Metadata is textual or numerical information that describes high-level properties of a piece of content. A few examples of metadata are a title, creation time, content duration, author, detected faces, etc. To be efficient and effective, a piece of metadata should generally consume fewer resources than the original data. For example, while one could create metadata for a movie that describes each frame of that movie with ten words - resulting in an astonishing 1,620,000 words total words (10 words/frame x 30 frames/second x 60 seconds/minute x 90 minutes)! A more effective description might contain information about the actors, the length of the movie, or the locations of scenes in the movie.
In the context multimedia and video content, metadata can have a wide variety of representations. Each representation creates another way that the content can be indexed (quickly accessed) by information retrieval systems, like databases. The list and illustration below provide a sample of some of the metadata representations that are created in the MIRACLE platform and are available for use in subsequent indexing, retrieval and content consumption tasks.
RTMM or Real-time MultiMedia Analysis is the application of several components of the Content Analysis Engine in a real-time fashion. That means metadata for video segments, speech recognition, detected faces, summarized keywords, and even visual concepts can be produced on-the-fly for just about any stream. Allowing any technology to stream and capture content for a processing instance, the RTMM system was intended for live or near-live analysis of multimedia content.
When used as part of a larger framework, the RTMM system produces metadata that can be used in a number of powerful systems. For example, if a user wanted to receive alerts with the relevant video clip about a specific headline, the RTMM could be used create the appropriate content playlist and trigget eClips. In another scenario if the RTMM is incorporated in a content creation stage at a service provider, it could create metadata streams for several content channels and send those to all users for their own personalized alerts. A prototype of this system was created as a service in the Content Augmenting Media (CAM) project, which not only offers an "alerting service" for current TV content, but also creates an improved EPG (electronic program guide) by providing information from the live content itself. Other projects tailored to mobile devices, summarization engines, and content recommendation could also utilize the real-time metadata streams generated by the RTMM.

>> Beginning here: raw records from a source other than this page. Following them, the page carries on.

-- ==== Sys2Proof/WellFormed.lean ====
section
/-! DEFINITION. Which commands name only things that exist. Every operand field has exactly the width of its bits, so the one
check left is the register number of `RDREG` (10_state.md R39, 44_system.md R221). An ill-formed `RDREG` still has a word and
a meaning: it faults `F_ILLEGAL` (log entry 17). -/

namespace Sys2Proof

/-- The register numbers 44_system.md R221 lists: 0x00..0x04, 0x08..0x0E, 0x10, 0x11, 0x20..0x27. -/
def regNumberListed (reg : BitVec 8) : Bool :=
  let n := reg.toNat
  n ≤ 0x04 || (0x08 ≤ n && n ≤ 0x0E) || n = 0x10 || n = 0x11 || (0x20 ≤ n && n ≤ 0x27)

/-- The command names only registers that exist. -/
def Instr.wellFormed : Instr → Bool
  | .rdreg reg => regNumberListed reg
  | .nop | .rollRst | .rollAdv _ | .digRst _ | .digUpd _ _ | .digVal _ | .engInit _ | .engStep _ | .engFmt
  | .cmpClr _ | .cmpPush _ _ | .cmpLdf _ | .cmpRun => true

end Sys2Proof
end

As the amount and diversity of content continues to grow, a need for intelligent segmentation of video is required to understand the content and semantics of a content segement. Additionally, with the wide adoption of social content sharing sites, like YouTube, Vine, and Vimeo short-form or "snackable" content segments are popular for remixing, fast sharing, and expressing ideas quickly.
Harnessing state-of-the-art methods developed in MIRACLE and CAE platforms, content can be partitioned into small "shots" as illustrated to the right. These shots are generally consistent in content (the same scene, often a fixed camera, etc.) so they are logically ideal for subsequent semantic classification object detection, and image search and copy detection. Finally, by comparing the structure and repeatability of the pieces themself it may be possile to achieve resource savings with content summarization, which can benefit the end-user by reducing non-relevant content and saving bandwidth in transmitting the content.
Content segmentation is an important part of almost many content-related application. From making home-videos more interesting (or linking similar family videos together) to making a succinct video to share via a mobile device. Looking at large collections of personal content, complete photo and video sharing applications like VidCat use content segmentation to create a more streamlined and enjoyable user experience.